__To do__:
Read the lines below. Copy out any that hold the string "contains".
== Material for the task
/-- The operations of a team that are outstanding, closed matrix entries among them and stalled EMITs apart (R53, R145,
R346), and the stores its threads read early: a move is a FENCE.ar at .dev (R237). -/
def State.teamBusy (s : State) (m : Team) : Bool :=
  s.ops.any (fun o => m.slots.contains o.slot && !s.emitWaits o)
    || m.slots.any (fun k => s.earlyBelow k s.nextOp || (match s.thread? k with
      | none => false
      | some t => match t.hold with
        | .replay _ => true
        | _ => false))
    || s.ments.any (fun e => e.slots.any (fun o => match o with
      | none => false
      | some k => m.slots.contains k))

end Sys2Proof.Machine
end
====
__Your response__:
  s.ops.any (fun o => m.slots.contains o.slot && !s.emitWaits o)
      | some k => m.slots.contains k))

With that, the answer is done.